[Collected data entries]

/-! ### updSpare -/

@[simp] theorem updSpare_nums (s : State) (i : Fin 4) (f : Spare → Spare) : (s.updSpare i f).nums = s.nums := rfl
@[simp] theorem updSpare_blobs (s : State) (i : Fin 4) (f : Spare → Spare) : (s.updSpare i f).blobs = s.blobs := rfl
@[simp] theorem updSpare_pending (s : State) (i : Fin 4) (f : Spare → Spare) : (s.updSpare i f).pending = s.pending := rfl
@[simp] theorem updSpare_free (s : State) (i : Fin 4) (f : Spare → Spare) : (s.updSpare i f).free = s.free := rfl
@[simp] theorem updSpare_mode (s : State) (i : Fin 4) (f : Spare → Spare) : (s.updSpare i f).mode = s.mode := rfl
@[simp] theorem updSpare_attended (s : State) (i : Fin 4) (f : Spare → Spare) : (s.updSpare i f).attended = s.attended := rfl
@[simp] theorem updSpare_modeNext (s : State) (i : Fin 4) (f : Spare → Spare) : (s.updSpare i f).modeNext = s.modeNext := rfl
@[simp] theorem updSpare_modeHist (s : State) (i : Fin 4) (f : Spare → Spare) : (s.updSpare i f).modeHist = s.modeHist := rfl
@[simp] theorem updSpare_rtc (s : State) (i : Fin 4) (f : Spare → Spare) : (s.updSpare i f).rtc = s.rtc := rfl
@[simp] theorem updSpare_index (s : State) (i : Fin 4) (f : Spare → Spare) : (s.updSpare i f).index = s.index := rfl
@[simp] theorem updSpare_timeStepNext (s : State) (i : Fin 4) (f : Spare → Spare) : (s.updSpare i f).timeStepNext = s.timeStepNext := rfl
@[simp] theorem updSpare_startup (s : State) (i : Fin 4) (f : Spare → Spare) : (s.updSpare i f).startup = s.startup := rfl
@[simp] theorem updSpare_twins (s : State) (i : Fin 4) (f : Spare → Spare) : (s.updSpare i f).twins = s.twins := rfl
@[simp] theorem updSpare_lockLatch (s : State) (i : Fin 4) (f : Spare → Spare) : (s.updSpare i f).lockLatch = s.lockLatch := rfl
@[simp] theorem updSpare_lockNvm (s : State) (i : Fin 4) (f : Spare → Spare) : (s.updSpare i f).lockNvm = s.lockNvm := rfl
@[simp] theorem updSpare_integrityFlag (s : State) (i : Fin 4) (f : Spare → Spare) : (s.updSpare i f).integrityFlag = s.integrityFlag := rfl
@[simp] theorem updSpare_lanes (s : State) (i : Fin 4) (f : Spare → Spare) : (s.updSpare i f).lanes = s.lanes := rfl
@[simp] theorem updSpare_laneSub (s : State) (i : Fin 4) (f : Spare → Spare) : (s.updSpare i f).laneSub = s.laneSub := rfl
@[simp] theorem updSpare_ports (s : State) (i : Fin 4) (f : Spare → Spare) : (s.updSpare i f).ports = s.ports := rfl
@[simp] theorem updSpare_mclk (s : State) (i : Fin 4) (f : Spare → Spare) : (s.updSpare i f).mclk = s.mclk := rfl
@[simp] theorem updSpare_blockNo (s : State) (i : Fin 4) (f : Spare → Spare) : (s.updSpare i f).blockNo = s.blockNo := rfl
@[simp] theorem updSpare_portNoSpare (s : State) (i : Fin 4) (f : Spare → Spare) : (s.updSpare i f).portNoSpare = s.portNoSpare := rfl
@[simp] theorem updSpare_learned (s : State) (i : Fin 4) (f : Spare → Spare) : (s.updSpare i f).learned = s.learned := rfl
@[simp] theorem updSpare_points (s : State) (i : Fin 4) (f : Spare → Spare) : (s.updSpare i f).points = s.points := rfl
@[simp] theorem updSpare_pulses (s : State) (i : Fin 4) (f : Spare → Spare) : (s.updSpare i f).pulses = s.pulses := rfl
@[simp] theorem updSpare_demand (s : State) (i : Fin 4) (f : Spare → Spare) : (s.updSpare i f).demand = s.demand := rfl
@[simp] theorem updSpare_evq (s : State) (i : Fin 4) (f : Spare → Spare) : (s.updSpare i f).evq = s.evq := rfl
@[simp] theorem updSpare_evOver (s : State) (i : Fin 4) (f : Spare → Spare) : (s.updSpare i f).evOver = s.evOver := rfl
@[simp] theorem updSpare_jobs (s : State) (i : Fin 4) (f : Spare → Spare) : (s.updSpare i f).jobs = s.jobs := rfl
@[simp] theorem updSpare_logs (s : State) (i : Fin 4) (f : Spare → Spare) : (s.updSpare i f).logs = s.logs := rfl
@[simp] theorem updSpare_merges (s : State) (i : Fin 4) (f : Spare → Spare) : (s.updSpare i f).merges = s.merges := rfl
@[simp] theorem updSpare_journal (s : State) (i : Fin 4) (f : Spare → Spare) : (s.updSpare i f).journal = s.journal := rfl
@[simp] theorem updSpare_store (s : State) (i : Fin 4) (f : Spare → Spare) : (s.updSpare i f).store = s.store := rfl
@[simp] theorem updSpare_nvm (s : State) (i : Fin 4) (f : Spare → Spare) : (s.updSpare i f).nvm = s.nvm := rfl
@[simp] theorem updSpare_scratch (s : State) (i : Fin 4) (f : Spare → Spare) : (s.updSpare i f).scratch = s.scratch := rfl
@[simp] theorem updSpare_spi (s : State) (i : Fin 4) (f : Spare → Spare) : (s.updSpare i f).spi = s.spi := rfl
@[simp] theorem updSpare_can (s : State) (i : Fin 4) (f : Spare → Spare) : (s.updSpare i f).can = s.can := rfl
@[simp] theorem updSpare_bus (s : State) (i : Fin 4) (f : Spare → Spare) : (s.updSpare i f).bus = s.bus := rfl
@[simp] theorem updSpare_stream (s : State) (i : Fin 4) (f : Spare → Spare) : (s.updSpare i f).stream = s.stream := rfl
@[simp] theorem updSpare_tab (s : State) (i : Fin 4) (f : Spare → Spare) : (s.updSpare i f).tab = s.tab := rfl
@[simp] theorem updSpare_tabLast (s : State) (i : Fin 4) (f : Spare → Spare) : (s.updSpare i f).tabLast = s.tabLast := rfl
@[simp] theorem updSpare_heldBatches (s : State) (i : Fin 4) (f : Spare → Spare) : (s.updSpare i f).heldBatches = s.heldBatches := rfl
@[simp] theorem updSpare_cal (s : State) (i : Fin 4) (f : Spare → Spare) : (s.updSpare i f).cal = s.cal := rfl
@[simp] theorem updSpare_plateUse (s : State) (i : Fin 4) (f : Spare → Spare) : (s.updSpare i f).plateUse = s.plateUse := rfl
@[simp] theorem updSpare_sealedRef (s : State) (i : Fin 4) (f : Spare → Spare) : (s.updSpare i f).sealedRef = s.sealedRef := rfl
@[simp] theorem updSpare_convs (s : State) (i : Fin 4) (f : Spare → Spare) : (s.updSpare i f).convs = s.convs := rfl
@[simp] theorem updSpare_couples (s : State) (i : Fin 4) (f : Spare → Spare) : (s.updSpare i f).couples = s.couples := rfl
@[simp] theorem updSpare_inputAt (s : State) (i : Fin 4) (f : Spare → Spare) : (s.updSpare i f).inputAt = s.inputAt := rfl
@[simp] theorem updSpare_auxRun (s : State) (i : Fin 4) (f : Spare → Spare) : (s.updSpare i f).auxRun = s.auxRun := rfl
@[simp] theorem updSpare_banks (s : State) (i : Fin 4) (f : Spare → Spare) : (s.updSpare i f).banks = s.banks := rfl
@[simp] theorem updSpare_march (s : State) (i : Fin 4) (f : Spare → Spare) : (s.updSpare i f).march = s.march := rfl
@[simp] theorem updSpare_bankSub (s : State) (i : Fin 4) (f : Spare → Spare) : (s.updSpare i f).bankSub = s.bankSub := rfl
@[simp] theorem updSpare_sram (s : State) (i : Fin 4) (f : Spare → Spare) : (s.updSpare i f).sram = s.sram := rfl
@[simp] theorem updSpare_sweepAt (s : State) (i : Fin 4) (f : Spare → Spare) : (s.updSpare i f).sweepAt = s.sweepAt := rfl
@[simp] theorem updSpare_stringReads (s : State) (i : Fin 4) (f : Spare → Spare) : (s.updSpare i f).stringReads = s.stringReads := rfl
@[simp] theorem updSpare_sessions (s : State) (i : Fin 4) (f : Spare → Spare) : (s.updSpare i f).sessions = s.sessions := rfl
@[simp] theorem updSpare_sign (s : State) (i : Fin 4) (f : Spare → Spare) : (s.updSpare i f).sign = s.sign := rfl
@[simp] theorem updSpare_disp (s : State) (i : Fin 4) (f : Spare → Spare) : (s.updSpare i f).disp = s.disp := rfl
@[simp] theorem updSpare_tamper (s : State) (i : Fin 4) (f : Spare → Spare) : (s.updSpare i f).tamper = s.tamper := rfl
@[simp] theorem updSpare_thb (s : State) (i : Fin 4) (f : Spare → Spare) : (s.updSpare i f).thb = s.thb := rfl
@[simp] theorem updSpare_svc (s : State) (i : Fin 4) (f : Spare → Spare) : (s.updSpare i f).svc = s.svc := rfl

#### TASK TO COMPLETE:
Could you set down, word for word, only the lines above from the line with "s.twins := rfl" to the line with "s.merges := rfl", including both?

#### RESULT:
@[simp] theorem updSpare_twins (s : State) (i : Fin 4) (f : Spare → Spare) : (s.updSpare i f).twins = s.twins := rfl
@[simp] theorem updSpare_lockLatch (s : State) (i : Fin 4) (f : Spare → Spare) : (s.updSpare i f).lockLatch = s.lockLatch := rfl
@[simp] theorem updSpare_lockNvm (s : State) (i : Fin 4) (f : Spare → Spare) : (s.updSpare i f).lockNvm = s.lockNvm := rfl
@[simp] theorem updSpare_integrityFlag (s : State) (i : Fin 4) (f : Spare → Spare) : (s.updSpare i f).integrityFlag = s.integrityFlag := rfl
@[simp] theorem updSpare_lanes (s : State) (i : Fin 4) (f : Spare → Spare) : (s.updSpare i f).lanes = s.lanes := rfl
@[simp] theorem updSpare_laneSub (s : State) (i : Fin 4) (f : Spare → Spare) : (s.updSpare i f).laneSub = s.laneSub := rfl
@[simp] theorem updSpare_ports (s : State) (i : Fin 4) (f : Spare → Spare) : (s.updSpare i f).ports = s.ports := rfl
@[simp] theorem updSpare_mclk (s : State) (i : Fin 4) (f : Spare → Spare) : (s.updSpare i f).mclk = s.mclk := rfl
@[simp] theorem updSpare_blockNo (s : State) (i : Fin 4) (f : Spare → Spare) : (s.updSpare i f).blockNo = s.blockNo := rfl
@[simp] theorem updSpare_portNoSpare (s : State) (i : Fin 4) (f : Spare → Spare) : (s.updSpare i f).portNoSpare = s.portNoSpare := rfl
@[simp] theorem updSpare_learned (s : State) (i : Fin 4) (f : Spare → Spare) : (s.updSpare i f).learned = s.learned := rfl
@[simp] theorem updSpare_points (s : State) (i : Fin 4) (f : Spare → Spare) : (s.updSpare i f).points = s.points := rfl
@[simp] theorem updSpare_pulses (s : State) (i : Fin 4) (f : Spare → Spare) : (s.updSpare i f).pulses = s.pulses := rfl
@[simp] theorem updSpare_demand (s : State) (i : Fin 4) (f : Spare → Spare) : (s.updSpare i f).demand = s.demand := rfl
@[simp] theorem updSpare_evq (s : State) (i : Fin 4) (f : Spare → Spare) : (s.updSpare i f).evq = s.evq := rfl
@[simp] theorem updSpare_evOver (s : State) (i : Fin 4) (f : Spare → Spare) : (s.updSpare i f).evOver = s.evOver := rfl
@[simp] theorem updSpare_jobs (s : State) (i : Fin 4) (f : Spare → Spare) : (s.updSpare i f).jobs = s.jobs := rfl
@[simp] theorem updSpare_logs (s : State) (i : Fin 4) (f : Spare → Spare) : (s.updSpare i f).logs = s.logs := rfl
@[simp] theorem updSpare_merges (s : State) (i : Fin 4) (f : Spare → Spare) : (s.updSpare i f).merges = s.merges := rfl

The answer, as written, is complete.